▼
/-- Narrows a value to binary32 by round to nearest even, with its flags (02 R76). A NaN gives the pattern nanPat. -/
def roundFP32 (nanPat : Nat) : FV → Nat × Nat
  | .nan _ _ => (nanPat, 0)
  | .inf neg => (fmtFP32.withSign neg 0x7F800000, 0)
  | .num neg m e =>
    let (code, inexact) := fmtFP32.roundMag .rne m e
    if code > fmtFP32.maxCode then (fmtFP32.withSign neg 0x7F800000, flagOF + flagNX)
    else if inexact then
      (fmtFP32.withSign neg code, flagNX + (if tinyFlag m e code then flagUF else 0))
    else (fmtFP32.withSign neg code, 0)

/-- The binary32 value of a pattern. -/
def fp32 (n : Nat) : FV := fmtFP32.decode n

def FV.isNan : FV → Bool
  | .nan _ _ => true
  | _ => false

def FV.isSig : FV → Bool
  | .nan _ s => s
  | _ => false

def FV.isInf : FV → Bool
  | .inf _ => true
  | _ => false

def FV.neg? : FV → Bool
  | .nan n _ => n
  | .inf n => n
  | .num n _ _ => n

def FV.isZero : FV → Bool
  | .num _ m _ => m == 0
  | _ => false

def FV.negate : FV → FV
  | .nan n s => .nan (!n) s
  | .inf n => .inf (!n)
  | .num n m e => .num (!n) m e

/-- The signed integer a value is at exponent q, for q at most its own exponent. -/
def FV.scaled (q : Int) : FV → Int
  | .num neg m e => let k : Int := (m <<< (e - q).toNat : Nat); if neg then -k else k
  | _ => 0

def FV.exp : FV → Int
  | .num _ _ e => e
  | _ => 0

/-- The exact sum, and whether the operation is invalid. A zero sum of unlike signs is +0, of like signs keeps the sign. -/
def FV.add (a b : FV) : FV × Bool :=
  match a, b with
  | .nan n _, _ => (.nan n false, false)
  | _, .nan n _ => (.nan n false, false)
  | .inf x, .inf y => if x == y then (.inf x, false) else (.nan false false, true)
  | .inf x, .num _ _ _ => (.inf x, false)
  | .num _ _ _, .inf y => (.inf y, false)
  | .num x m e, .num y n f =>
    let q := min e f
    let k := (FV.num x m e).scaled q + (FV.num y n f).scaled q
    if k = 0 then (.num (if m == 0 && n == 0 then x && y else false) 0 q, false)
    else (.num (decide (k < 0)) k.natAbs q, false)

/-- The exact product, and whether the operation is invalid. -/
def FV.mul (a b : FV) : FV × Bool :=
  match a, b with
  | .nan n _, _ => (.nan n false, false)
  | _, .nan n _ => (.nan n false, false)
  | .inf x, .inf y => (.inf (x != y), false)
  | .inf x, .num y n _ => if n = 0 then (.nan false false, true) else (.inf (x != y), false)
  | .num x m _, .inf y => if m = 0 then (.nan false false, true) else (.inf (x != y), false)
  | .num x m e, .num y n f => (.num (x != y) (m * n) (e + f), false)

/-- A quotient of magnitudes kept to more than 64 significant bits, a dropped remainder held in the lowest bit. -/
def quotientSticky (m n : Nat) : Nat × Int :=
  let k := 66 + Nat.log2 n
  let q := (m <<< k) / n
  (2 * q + (if (m <<< k) % n = 0 then 0 else 1), -(k : Int) - 1)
▲
* **Action item**
From the entries above, collect every line with the string "whether" in it.

* **Output for this exercise**
/-- The exact sum, and whether the operation is invalid. A zero sum of unlike signs is +0, of like signs keeps the sign. -/
/-- The exact product, and whether the operation is invalid. -/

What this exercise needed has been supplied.